Extracted data: Begin

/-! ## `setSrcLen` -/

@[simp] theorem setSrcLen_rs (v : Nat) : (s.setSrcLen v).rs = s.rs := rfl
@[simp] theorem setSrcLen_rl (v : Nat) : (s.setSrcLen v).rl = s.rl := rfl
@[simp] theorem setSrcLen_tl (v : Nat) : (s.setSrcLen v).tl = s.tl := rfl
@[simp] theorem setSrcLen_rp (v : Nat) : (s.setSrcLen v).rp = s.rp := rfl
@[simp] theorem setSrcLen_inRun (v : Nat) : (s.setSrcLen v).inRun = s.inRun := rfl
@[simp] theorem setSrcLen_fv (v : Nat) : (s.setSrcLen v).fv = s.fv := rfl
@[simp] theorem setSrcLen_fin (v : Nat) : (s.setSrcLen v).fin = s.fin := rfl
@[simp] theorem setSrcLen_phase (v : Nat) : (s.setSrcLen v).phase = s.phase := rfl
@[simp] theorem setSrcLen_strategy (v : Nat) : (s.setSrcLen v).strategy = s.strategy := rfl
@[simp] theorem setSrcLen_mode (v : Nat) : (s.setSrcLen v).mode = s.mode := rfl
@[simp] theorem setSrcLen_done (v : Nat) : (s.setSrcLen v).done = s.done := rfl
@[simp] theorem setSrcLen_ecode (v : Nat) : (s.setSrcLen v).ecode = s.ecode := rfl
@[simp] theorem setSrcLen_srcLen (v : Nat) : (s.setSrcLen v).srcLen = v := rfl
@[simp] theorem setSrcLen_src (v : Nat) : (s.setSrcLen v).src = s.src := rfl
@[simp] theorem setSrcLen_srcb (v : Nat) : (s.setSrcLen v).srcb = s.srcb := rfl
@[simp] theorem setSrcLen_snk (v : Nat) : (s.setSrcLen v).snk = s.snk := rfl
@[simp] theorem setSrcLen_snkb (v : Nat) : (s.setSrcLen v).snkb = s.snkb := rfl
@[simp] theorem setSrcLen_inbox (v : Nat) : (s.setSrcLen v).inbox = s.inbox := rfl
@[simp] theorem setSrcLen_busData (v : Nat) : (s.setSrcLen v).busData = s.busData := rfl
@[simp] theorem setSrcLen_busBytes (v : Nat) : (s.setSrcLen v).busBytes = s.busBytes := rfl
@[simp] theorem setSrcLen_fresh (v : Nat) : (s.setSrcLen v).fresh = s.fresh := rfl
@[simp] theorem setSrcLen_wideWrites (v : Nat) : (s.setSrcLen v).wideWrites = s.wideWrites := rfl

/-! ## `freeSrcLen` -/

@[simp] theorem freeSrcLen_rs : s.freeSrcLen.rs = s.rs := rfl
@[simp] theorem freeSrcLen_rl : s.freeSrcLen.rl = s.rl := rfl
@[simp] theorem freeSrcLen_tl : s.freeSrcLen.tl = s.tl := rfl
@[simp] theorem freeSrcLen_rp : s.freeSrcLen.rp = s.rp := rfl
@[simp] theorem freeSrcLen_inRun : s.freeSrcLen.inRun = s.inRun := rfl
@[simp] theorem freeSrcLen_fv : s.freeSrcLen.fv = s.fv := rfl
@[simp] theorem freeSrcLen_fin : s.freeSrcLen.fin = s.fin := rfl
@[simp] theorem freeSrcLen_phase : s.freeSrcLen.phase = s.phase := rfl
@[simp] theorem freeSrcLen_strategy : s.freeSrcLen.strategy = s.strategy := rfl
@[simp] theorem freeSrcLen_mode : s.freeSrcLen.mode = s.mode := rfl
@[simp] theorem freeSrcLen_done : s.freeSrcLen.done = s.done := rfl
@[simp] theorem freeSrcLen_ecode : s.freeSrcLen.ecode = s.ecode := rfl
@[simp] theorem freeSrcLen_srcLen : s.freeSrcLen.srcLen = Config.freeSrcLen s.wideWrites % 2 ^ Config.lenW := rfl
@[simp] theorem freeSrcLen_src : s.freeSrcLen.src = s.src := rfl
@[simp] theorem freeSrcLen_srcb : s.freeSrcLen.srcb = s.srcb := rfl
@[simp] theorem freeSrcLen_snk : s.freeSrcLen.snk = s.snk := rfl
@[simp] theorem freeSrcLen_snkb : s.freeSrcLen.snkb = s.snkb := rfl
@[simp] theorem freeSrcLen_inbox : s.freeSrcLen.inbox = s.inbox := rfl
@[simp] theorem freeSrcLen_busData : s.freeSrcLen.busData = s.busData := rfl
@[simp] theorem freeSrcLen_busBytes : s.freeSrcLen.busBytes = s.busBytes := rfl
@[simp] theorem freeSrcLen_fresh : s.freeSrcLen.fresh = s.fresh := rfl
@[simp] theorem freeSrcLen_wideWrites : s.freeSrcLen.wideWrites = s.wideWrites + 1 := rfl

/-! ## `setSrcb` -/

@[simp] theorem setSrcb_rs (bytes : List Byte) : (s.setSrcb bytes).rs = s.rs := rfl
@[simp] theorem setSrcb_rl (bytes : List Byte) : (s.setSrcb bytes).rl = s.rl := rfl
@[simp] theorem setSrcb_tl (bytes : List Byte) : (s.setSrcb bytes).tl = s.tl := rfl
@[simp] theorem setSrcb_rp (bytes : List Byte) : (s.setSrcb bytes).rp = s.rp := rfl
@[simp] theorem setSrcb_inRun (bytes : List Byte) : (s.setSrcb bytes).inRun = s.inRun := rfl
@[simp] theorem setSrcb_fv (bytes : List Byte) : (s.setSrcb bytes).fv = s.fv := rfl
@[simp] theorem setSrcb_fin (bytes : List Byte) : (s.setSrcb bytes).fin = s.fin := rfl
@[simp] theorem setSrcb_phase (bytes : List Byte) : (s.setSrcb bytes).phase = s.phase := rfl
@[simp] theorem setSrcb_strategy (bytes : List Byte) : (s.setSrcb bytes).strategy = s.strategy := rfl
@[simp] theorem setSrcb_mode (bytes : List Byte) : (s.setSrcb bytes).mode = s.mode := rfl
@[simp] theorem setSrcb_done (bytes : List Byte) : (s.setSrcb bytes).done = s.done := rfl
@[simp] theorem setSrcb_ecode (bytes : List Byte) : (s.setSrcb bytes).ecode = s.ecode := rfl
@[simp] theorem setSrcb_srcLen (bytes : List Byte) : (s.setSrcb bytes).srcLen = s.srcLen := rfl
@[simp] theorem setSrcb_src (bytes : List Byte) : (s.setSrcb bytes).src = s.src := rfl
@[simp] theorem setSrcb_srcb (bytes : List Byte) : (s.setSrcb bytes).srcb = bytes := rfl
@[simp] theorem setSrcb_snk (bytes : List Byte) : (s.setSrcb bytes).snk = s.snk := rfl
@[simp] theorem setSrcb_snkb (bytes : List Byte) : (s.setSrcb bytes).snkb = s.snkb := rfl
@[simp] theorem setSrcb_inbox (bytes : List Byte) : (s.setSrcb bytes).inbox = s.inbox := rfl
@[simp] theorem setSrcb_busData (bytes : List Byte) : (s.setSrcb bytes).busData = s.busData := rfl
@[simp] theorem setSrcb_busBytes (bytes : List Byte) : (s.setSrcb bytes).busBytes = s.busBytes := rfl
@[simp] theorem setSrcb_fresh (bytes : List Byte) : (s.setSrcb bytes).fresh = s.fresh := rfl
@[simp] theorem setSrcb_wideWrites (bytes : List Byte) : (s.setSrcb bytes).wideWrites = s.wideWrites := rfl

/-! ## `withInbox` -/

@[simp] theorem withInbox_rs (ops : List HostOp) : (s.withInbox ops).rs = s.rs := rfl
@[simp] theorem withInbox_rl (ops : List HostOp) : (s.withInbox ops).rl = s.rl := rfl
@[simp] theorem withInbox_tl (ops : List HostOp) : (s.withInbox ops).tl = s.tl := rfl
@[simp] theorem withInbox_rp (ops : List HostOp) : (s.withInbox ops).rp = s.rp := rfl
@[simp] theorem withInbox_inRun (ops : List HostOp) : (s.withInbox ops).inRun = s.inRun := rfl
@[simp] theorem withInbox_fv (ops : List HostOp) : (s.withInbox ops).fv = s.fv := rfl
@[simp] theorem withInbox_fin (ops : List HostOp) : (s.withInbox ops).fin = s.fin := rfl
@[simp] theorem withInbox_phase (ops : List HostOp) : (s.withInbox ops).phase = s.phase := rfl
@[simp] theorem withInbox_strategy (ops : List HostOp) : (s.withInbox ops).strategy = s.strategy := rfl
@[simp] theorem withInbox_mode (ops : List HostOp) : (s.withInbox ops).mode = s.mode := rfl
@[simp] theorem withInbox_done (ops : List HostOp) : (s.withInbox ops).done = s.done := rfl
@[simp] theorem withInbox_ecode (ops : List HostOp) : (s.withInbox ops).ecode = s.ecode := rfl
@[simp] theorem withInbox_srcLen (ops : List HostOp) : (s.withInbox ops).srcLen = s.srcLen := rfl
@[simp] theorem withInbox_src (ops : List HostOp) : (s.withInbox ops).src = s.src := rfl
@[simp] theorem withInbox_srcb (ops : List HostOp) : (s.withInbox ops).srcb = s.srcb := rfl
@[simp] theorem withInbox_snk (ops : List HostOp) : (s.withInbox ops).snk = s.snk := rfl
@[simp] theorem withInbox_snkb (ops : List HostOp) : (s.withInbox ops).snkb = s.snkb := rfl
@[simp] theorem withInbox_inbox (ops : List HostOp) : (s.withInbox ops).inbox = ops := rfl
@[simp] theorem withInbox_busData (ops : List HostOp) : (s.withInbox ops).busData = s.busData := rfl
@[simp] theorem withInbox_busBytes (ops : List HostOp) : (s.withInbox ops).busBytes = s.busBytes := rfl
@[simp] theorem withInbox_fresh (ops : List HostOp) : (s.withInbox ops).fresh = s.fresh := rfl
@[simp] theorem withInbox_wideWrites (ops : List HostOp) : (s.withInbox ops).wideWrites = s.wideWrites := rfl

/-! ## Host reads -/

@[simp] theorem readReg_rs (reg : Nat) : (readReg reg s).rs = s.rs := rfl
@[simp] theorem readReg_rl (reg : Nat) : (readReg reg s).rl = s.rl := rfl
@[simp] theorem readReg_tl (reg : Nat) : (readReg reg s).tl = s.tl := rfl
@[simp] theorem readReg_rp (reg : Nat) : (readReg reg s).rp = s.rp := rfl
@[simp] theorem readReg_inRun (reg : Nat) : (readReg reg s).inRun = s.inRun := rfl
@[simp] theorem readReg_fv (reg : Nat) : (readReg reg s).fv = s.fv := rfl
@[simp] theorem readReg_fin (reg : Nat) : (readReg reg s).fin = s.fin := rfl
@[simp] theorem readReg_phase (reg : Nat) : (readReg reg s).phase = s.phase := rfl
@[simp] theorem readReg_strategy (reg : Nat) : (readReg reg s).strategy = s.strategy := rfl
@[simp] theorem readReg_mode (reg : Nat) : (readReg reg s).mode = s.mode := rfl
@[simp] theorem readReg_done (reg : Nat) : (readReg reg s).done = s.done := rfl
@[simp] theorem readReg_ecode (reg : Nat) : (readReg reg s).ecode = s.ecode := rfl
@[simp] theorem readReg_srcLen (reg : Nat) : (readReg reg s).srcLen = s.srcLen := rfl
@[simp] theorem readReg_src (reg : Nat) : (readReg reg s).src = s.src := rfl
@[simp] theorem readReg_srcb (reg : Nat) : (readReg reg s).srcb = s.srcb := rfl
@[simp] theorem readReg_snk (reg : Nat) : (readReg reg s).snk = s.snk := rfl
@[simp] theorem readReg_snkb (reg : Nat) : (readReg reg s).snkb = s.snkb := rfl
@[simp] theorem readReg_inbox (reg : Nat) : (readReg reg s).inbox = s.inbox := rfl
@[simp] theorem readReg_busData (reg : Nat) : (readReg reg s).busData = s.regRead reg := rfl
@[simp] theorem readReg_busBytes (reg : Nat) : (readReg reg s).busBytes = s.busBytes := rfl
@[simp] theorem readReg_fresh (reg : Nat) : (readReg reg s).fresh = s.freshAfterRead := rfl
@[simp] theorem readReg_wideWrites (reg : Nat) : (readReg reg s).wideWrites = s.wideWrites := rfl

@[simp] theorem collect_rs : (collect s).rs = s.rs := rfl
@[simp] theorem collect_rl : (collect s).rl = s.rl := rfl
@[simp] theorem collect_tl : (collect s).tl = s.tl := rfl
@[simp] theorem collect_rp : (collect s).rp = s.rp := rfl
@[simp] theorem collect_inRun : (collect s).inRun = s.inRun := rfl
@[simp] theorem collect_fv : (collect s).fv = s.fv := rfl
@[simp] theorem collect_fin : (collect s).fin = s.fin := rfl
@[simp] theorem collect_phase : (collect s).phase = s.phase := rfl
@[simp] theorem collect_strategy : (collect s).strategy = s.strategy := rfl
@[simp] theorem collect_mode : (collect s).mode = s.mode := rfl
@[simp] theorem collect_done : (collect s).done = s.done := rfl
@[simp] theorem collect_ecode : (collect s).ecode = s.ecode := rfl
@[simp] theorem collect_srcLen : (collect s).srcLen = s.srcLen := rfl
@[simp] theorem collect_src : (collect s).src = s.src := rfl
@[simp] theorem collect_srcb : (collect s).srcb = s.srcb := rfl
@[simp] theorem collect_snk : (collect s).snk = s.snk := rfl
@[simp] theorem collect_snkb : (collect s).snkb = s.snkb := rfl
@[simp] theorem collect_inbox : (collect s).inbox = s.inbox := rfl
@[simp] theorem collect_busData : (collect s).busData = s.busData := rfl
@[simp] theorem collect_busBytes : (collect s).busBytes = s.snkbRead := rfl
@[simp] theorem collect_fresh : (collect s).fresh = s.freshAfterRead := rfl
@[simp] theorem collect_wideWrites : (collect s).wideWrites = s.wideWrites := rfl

Extracted data: End

[Prompt] Using the records above, write out exactly the lines between the one holding "v).busBytes = s.busBytes := rfl" and the one holding "Config.lenW := rfl", inclusive; leave everything else out.

[Response for this exercise]
@[simp] theorem setSrcLen_busBytes (v : Nat) : (s.setSrcLen v).busBytes = s.busBytes := rfl
@[simp] theorem setSrcLen_fresh (v : Nat) : (s.setSrcLen v).fresh = s.fresh := rfl
@[simp] theorem setSrcLen_wideWrites (v : Nat) : (s.setSrcLen v).wideWrites = s.wideWrites := rfl

/-! ## `freeSrcLen` -/

@[simp] theorem freeSrcLen_rs : s.freeSrcLen.rs = s.rs := rfl
@[simp] theorem freeSrcLen_rl : s.freeSrcLen.rl = s.rl := rfl
@[simp] theorem freeSrcLen_tl : s.freeSrcLen.tl = s.tl := rfl
@[simp] theorem freeSrcLen_rp : s.freeSrcLen.rp = s.rp := rfl
@[simp] theorem freeSrcLen_inRun : s.freeSrcLen.inRun = s.inRun := rfl
@[simp] theorem freeSrcLen_fv : s.freeSrcLen.fv = s.fv := rfl
@[simp] theorem freeSrcLen_fin : s.freeSrcLen.fin = s.fin := rfl
@[simp] theorem freeSrcLen_phase : s.freeSrcLen.phase = s.phase := rfl
@[simp] theorem freeSrcLen_strategy : s.freeSrcLen.strategy = s.strategy := rfl
@[simp] theorem freeSrcLen_mode : s.freeSrcLen.mode = s.mode := rfl
@[simp] theorem freeSrcLen_done : s.freeSrcLen.done = s.done := rfl
@[simp] theorem freeSrcLen_ecode : s.freeSrcLen.ecode = s.ecode := rfl
@[simp] theorem freeSrcLen_srcLen : s.freeSrcLen.srcLen = Config.freeSrcLen s.wideWrites % 2 ^ Config.lenW := rfl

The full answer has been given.